Personal information
- Nationality: Slovenian
- Born: 25 April 1920 Adlešiči, Kingdom of Serbs, Croats and Slovenes
- Died: 27 May 2022 (aged 102) Križ, Sežana, Slovenia
- Occupation: Athlete

Sport
- Sport: Track and field

Achievements and titles
- Olympic finals: 1948 Summer Olympics

= Marko Račič =

Slovenian athlete (1920–2022)

Marko Račič (25 April 1920 – 27 May 2022) was a Slovenian athlete who participated in the 1948 Summer Olympics in London. Representing Yugoslavia, he advanced to the semi-finals of the men's 400 metre competition, but did not make it beyond the opening round of the men's 4 × 400 metres relay. A local and state sprinting record holder, Račič competed internationally for many years and made appearances at the 1946 and 1950 European Athletics Championships prior to taking up personal training and coaching in 1953. He served as an international athletics judge and an amateur sports administrator who was on committees for several international sporting events in Yugoslavia, including the 1984 Winter Olympics. From June 2013 until his death, he was the oldest living Slovenian Olympic competitor.

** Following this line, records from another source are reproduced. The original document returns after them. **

-- ==== Sys2Proof/Machine/Device.lean ====
section
/-! DEFINITION. The device: the CPU version and device tables, the data map, the test of the configuration record, and
the default device of the reset state. -/

namespace Sys2Proof.Machine

/-- Table 7-1: which CPU version has which instruction; a name the table does not list is on every version
(05_cores_and_devices.md R21, R22). The two encodings of LDS and STS follow R22 (a). -/
def onCore (m : Mnemonic) (c : Cpu) : Bool :=
  match m with
  | .adiw | .sbiw | .lddY | .lddZ | .stdY | .stdZ | .lpm | .lds | .sts => decide (c ≠ .avrRc)
  | .break_ => decide (c ≠ .avr)
  | .call | .jmp | .movw | .lpmZ | .lpmZInc | .spm => decide (c ≠ .avr ∧ c ≠ .avrRc)
  | .eicall | .eijmp | .elpm | .elpmZ | .elpmZInc | .mul | .muls | .mulsu | .fmul | .fmuls | .fmulsu =>
    decide (c = .avrEPlus ∨ c = .avrXm ∨ c = .avrXt)
  | .des | .lac | .las | .lat | .xch => decide (c = .avrXm)
  | .spmZInc => decide (c = .avrXm ∨ c = .avrXt)
  | .ldsRc | .stsRc => decide (c = .avrRc)
  | _ => true

/-- The availability test: the CPU version has the instruction and the device does not miss it
(05_cores_and_devices.md R23). -/
def available (cfg : Config) (m : Mnemonic) : Bool :=
  onCore m cfg.core && !(cfg.missing.contains m)

/-- The register `base + (a - lo)` of a run of registers, nothing past R31. -/
def regionOfReg (n : Nat) : Region :=
  if h : n < 32 then .reg ⟨n, h⟩ else .unmapped

/-- The region of address `a` in a run that holds it (20_memory.md R84). -/
def regionInRun (r : RegionRun) (a : Nat) : Region :=
  match r.kind with
  | .regs base => regionOfReg (base + (a - r.lo))
  | .io base => .io (base + (a - r.lo))
  | .sram => .sram
  | .flash base => .flash (base + (a - r.lo))
  | .other => .other

/-- The region of an address in a list of runs; an address in no run is `Unmapped` (20_memory.md R84). -/
def regionAt : List RegionRun → Nat → Region
  | [], _ => .unmapped
  | r :: t, a => if r.lo ≤ a ∧ a ≤ r.hi then regionInRun r a else regionAt t a

/-- `DS_MAP`, total on addresses; an address of more than `DS_BITS` bits has nothing behind it
(20_memory.md R84, and the first line of R86 and R87). -/
def dsMap (cfg : Config) (a : Nat) : Region :=
  if a < 2 ^ cfg.dsBits then regionAt cfg.dsMap a else .unmapped

/-- The configured I/O addresses. -/
def ioAddresses (cfg : Config) : List Nat :=
  [cfg.ioSreg, cfg.ioSpl, cfg.ioSph, cfg.ioRampX, cfg.ioRampY, cfg.ioRampZ, cfg.ioRampD, cfg.ioEind].filterMap id

/-- Two runs share no address. -/
def runsApart (x y : RegionRun) : Bool := decide (x.hi < y.lo) || decide (y.hi < x.lo)

/-- Two runs name no register and no I/O location twice: `DS_MAP` is injective on those (20_memory.md R84). -/
def runTargetsApart (x y : RegionRun) : Bool :=
  match x.kind, y.kind with
  | .regs a, .regs b | .io a, .io b =>
    decide (a + (x.hi - x.lo) < b) || decide (b + (y.hi - y.lo) < a)
  | _, _ => true

/-- One run by itself is sound: not upside down, registers up to R31 only, SRAM not above `RAMEND` (20_memory.md R90). -/
def runSound (cfg : Config) (x : RegionRun) : Bool :=
  decide (x.lo ≤ x.hi) &&
    match x.kind with
    | .regs base => decide (base + (x.hi - x.lo) < 32)
    | .sram => decide (x.hi ≤ cfg.ramEnd)
    | _ => true

/-- The data map is a function, injective on registers and I/O locations (20_memory.md R84). -/
def dsMapAccepted (cfg : Config) : Bool :=
  cfg.dsMap.all (runSound cfg) &&
    decide (cfg.dsMap.Pairwise fun x y => (runsApart x y && runTargetsApart x y) = true)

/-- The configurations the rules refuse: EIJMP or EICALL without EIND or with a Program Counter of at most 16 bits, 8-bit
data addresses together with a RAMP register, a register count that does not match the CPU version (60_exceptions.md R420,
42_change_of_flow.md R222 and R227, 43_data_transfer.md R285; EIJMP with a narrow Program Counter is in the list of refused
configurations of 92_eei_decisions.md, log 16). -/
def notRefused (cfg : Config) : Bool :=
  (!(available cfg .eijmp || available cfg .eicall) || (cfg.hasEind && decide (16 < cfg.pcBits))) &&
  (decide (cfg.dsBits ≠ 8) || !(cfg.hasRampX || cfg.hasRampY || cfg.hasRampZ || cfg.hasRampD)) &&
  decide (cfg.nregs = if cfg.core = .avrRc then 16 else 32)

/-- The ranges of the parameters' types (00_scope.md R6, 10_state.md R60, 70_reset_and_hazards.md R450). -/
def inRange (cfg : Config) : Bool :=
  decide (1 ≤ cfg.pcBits) && decide (cfg.pcBits ≤ 22) &&
  decide (cfg.flashEnd < 2 ^ cfg.pcBits) && decide (cfg.resetPc ≤ cfg.flashEnd) &&
  decide (1 ≤ cfg.spBits) && decide (cfg.spBits ≤ 16) && decide (cfg.resetSp < 2 ^ cfg.spBits) &&
  (decide (cfg.dsBits = 8) || decide (cfg.dsBits = 16) || decide (cfg.dsBits = 24)) &&
  (ioAddresses cfg).all (fun a => decide (a < 64)) &&
  decide (ioAddresses cfg).Nodup

/-- The configuration record is one the model starts with (60_exceptions.md R420, 70_reset_and_hazards.md R455). -/
def accepted (cfg : Config) : Bool :=
  notRefused cfg && inRange cfg && dsMapAccepted cfg

/-- The default device of the reset state (DESIGN CHOICE, unsafe, log 2): CPU version AVRxm, which has every instruction
but the one-word LDS and STS of AVRrc, nothing missing, every extension register, the widest Program Counter; its data
map is layout (b) of 20_memory.md R85, its I/O addresses those of 10_state.md R60 and its reset values the usual ones of
70_reset_and_hazards.md R450 (PRESUMED, unsafe, log 3). -/
def defaultDevice : Config :=
  { core := .avrXm
    missing := []
    nregs := 32
    pcBits := 22
    flashEnd := 0x3FFFFF
    ramEnd := 0x3FFF
    dsBits := 24
    spBits := 16
    hasRampX := true
    hasRampY := true
    hasRampZ := true
    hasRampD := true
    hasEind := true
    dsMap := layoutXmega 0x1FFF 0x3FFF 0xFFFFFF
    ioSreg := some 0x3F
    ioSpl := some 0x3D
    ioSph := some 0x3E
    ioRampX := some 0x39
    ioRampY := some 0x3A
    ioRampZ := some 0x3B
    ioRampD := some 0x38
    ioEind := some 0x3C
    ocdEnabled := true
    platformAbsent := []
    resetPc := 0
    resetSreg := 0x00
    resetSp := 0x3FFF
    resetRampX := 0x00
    resetRampY := 0x00
    resetRampZ := 0x00
    resetRampD := 0x00
    resetEind := 0x00 }

end Sys2Proof.Machine
end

==Early life and athletic career==
Račič was born in Adlešiči near Črnomelj in 1920. He ran his first official race, at 100 metres, on his seventeenth birthday and won it, eventually growing to specialize in this and the 200-metre distance. Athletically active during high school, he furthered his training at a special sports institute in Belgrade. He eventually became a member of JSD Partizan, a military sports club based out of Belgrade, at which point his athletic career began to take off. He captured numerous local and state championships and earned records in the 100- and 200-metre disciplines prior to taking his career international and representing Yugoslavia abroad.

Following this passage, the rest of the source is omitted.